Technisch wird “nur” eine Schnittstelle zur Mobile Banking App oder – was ich mir für die Schweizer Banken auch vorstellen könnte – zur entsprechenden Twint-Lösung gebaut. Wie einfach diese Anbindung in der Praxis ist, kann ich gemäss den mir vorliegenden Informationen nicht beurteilen. Gemäss den Angaben von PayKey dauert eine solche Integration bei den Banken aber nur 6 bis 8 Wochen. Ob dies bei Schweizer Banken auch so schnell geht und wie teuer die entsprechende Implementation ist, weiss ich aber nicht.

Fazit

Ich halte diese Lösung für clever und interessant. Vor allem die Möglichkeit, das Logo einer Bank stets direkt vor den Augen der Kunden zu platzieren, wenn sie auf ihren Smartphones tippen, schafft einen hohen Wert für die Markenwahrnehmung. Weil die App im Keyboard eingebunden ist, kann man aus jeder App auf diese Dienste zugreifen. Die Smartphone-Tastatur wird dadurch in eine neue Art von Kanal für die Finanzdienstleistungen und Finanzinformationen verwandelt. Der geringe Aufwand für den Kunden, diese Option zu aktivieren (Nutzer müssen die Tastatur nicht herunterladen – sie wird automatisch auf das Handy übertragen, sobald sie die Mobile Banking App herunterladen oder aktualisieren) wird auch helfen, das Angebot rasch zu verbreiten. Gemäss Aussagen von PayKey nutzen rund 20-30% der Bankkunden das PayKey-Keyboard. Des Weiteren scheint dies aus Bankensicht möglicherweise eine interessante Verteidigungsstrategie gegen digitale Wallets und andere Lösungen von BigTech Firmen zu sein.

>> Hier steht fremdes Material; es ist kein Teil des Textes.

-- ==== Sys2Proof/Machine/Construct.lean ====
section
/-! DEFINITION. `CONSTRUCT` (spec/40_construct_reset.md R100 to R109): the carry phase, the ring phase, completion, and
the failure at any draw. The work is cut at the draws, because a draw may wait without bound
(spec/70_reset_and_hazards.md R209). -/

namespace Sys2Proof.Machine

open Sys2Proof

/-- A carry candidate is accepted exactly where it is below `C_MAX`, unsigned and strict (R103). -/
def acceptsCarry (b : Build) (v : Word) : Bool := decide (v.toNat < b.cMax.toNat)

/-- The accepted candidate (R103) is held for the two carries, which the command writes when it completes
(spec/00_scope.md R16), and the ring is filled from index 0 (R104). DESIGN CHOICE (log 18): the register that holds it. -/
def Storage.holdCarry {k : Nat} (st : Storage k) (v : Word) : Storage k :=
  { st with heldCarry := v, fillIndex := 0#k }

/-- A ring word goes to both rings at the fill index, which moves to the next one (R104). -/
def Storage.fill {k : Nat} (st : Storage k) (v : Word) : Storage k :=
  { (st.writeRing st.fillIndex v).writeInitialRing st.fillIndex v with fillIndex := st.fillIndex + 1#k }

/-- The word that would be filled next is the last one. -/
def Storage.fillsLast {k : Nat} (st : Storage k) : Bool := decide (st.fillIndex = lastIndex k)

/-- The writes that take effect together at completion (spec/00_scope.md R16): both carries the accepted candidate (R103),
the cursor on the last word (R105). The ring words stand already, each written at its draw (R104). -/
def Storage.commitConstruct {k : Nat} (st : Storage k) : Storage k :=
  { st with carry := st.heldCarry, initialCarry := st.heldCarry, cursor := lastIndex k }

/-- Completion (R105): the storage, `SEEDED`, `FATAL` and the response `OK` with data 0. -/
def State.completeConstruct (s : State) : State :=
  ({ s with
      storage := s.storage.commitConstruct
      seeded := true
      fatal := false } : State).respond .ok 0#32 s.build.latency.construct

/-- A drawn carry candidate (R103): kept, or rejected with nothing changed. -/
def State.drawCarryWord (s : State) (v : Word) : State :=
  if acceptsCarry s.build v then { s with storage := s.storage.holdCarry v, progress := .fillRing } else s

/-- A drawn ring word (R104), and completion after the last one (R105). -/
def State.drawRingWord (s : State) (v : Word) : State :=
  if s.storage.fillsLast then (s.withStorage (s.storage.fill v)).completeConstruct
  else s.withStorage (s.storage.fill v)

/-- What one consumed answer does to the `CONSTRUCT` in progress (R102): a failure ends it (R106, spec/60_exceptions.md
R172), a word goes to the phase that drew it. Where no draw is outstanding nothing happens. -/
def State.consume (s : State) (a : Answer) : State :=
  match s.progress, a with
  | .done, _ => s
  | .drawCarry, .fail => s.raise .entropyFail s.build.latency.construct
  | .fillRing, .fail => s.raise .entropyFail s.build.latency.construct
  | .drawCarry, .word v => s.drawCarryWord v
  | .fillRing, .word v => s.drawRingWord v

/-- Draw after draw from the answers at hand, until the command is done or the source has no answer yet. What is not
drawn stays with the source, in order (R70, R106, R107). -/
def State.drain : List Answer → State → State
  | [], s => { s with entropy := [] }
  | a :: rest, s => if s.progress = .done then { s with entropy := a :: rest } else State.drain rest (s.consume a)

/-- Acceptance of `CONSTRUCT` (R102): `SEEDED` is cleared and the carry phase begins. `FATAL`
keeps its value until the command ends (R16). -/
def State.beginConstruct (s : State) : State :=
  { s with seeded := false, busy := true, progress := .drawCarry }

/-- `CONSTRUCT` (R102), as one atomic command (R18) on the entropy answers at hand. Where they do not suffice the
command stays in progress, `BUSY`, with no response: the possible non-terminating run of R209, no fault (log 8). -/
def execConstruct (s : State) : Host.Outcome State Fault Refusal :=
  .next (State.drain s.entropy s.beginConstruct)

end Sys2Proof.Machine
end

Gefährlich ist aus meiner Sicht auf der anderen Seite die Abhängigkeit von Apple. Schliesst Apple eine solche Lösung aus ihrem Ökosystem aus (weil sie möglicherweise eine ähnliche Lösung selber anbieten möchten), könnten auf einen Schlag die 44% Schweizer Apple User nicht mehr über diese Lösung bedient werden. Die gleiche Gefahr für das Android Ökosystem scheint mir diesbezüglich etwas geringer zu sein.
Unabhängig von diesen Gefahren und in Unkenntnis der Kosten, scheint mir eine genauere Analyse dieses Unternehmens und dieser Lösung sinnvoll und interessant zu sein. Es könnte ein Mosaiksteinchen mehr sein in einer Strategie, in welcher die Verteidigung der Kundenschnittstelle höchste Priorität geniesst.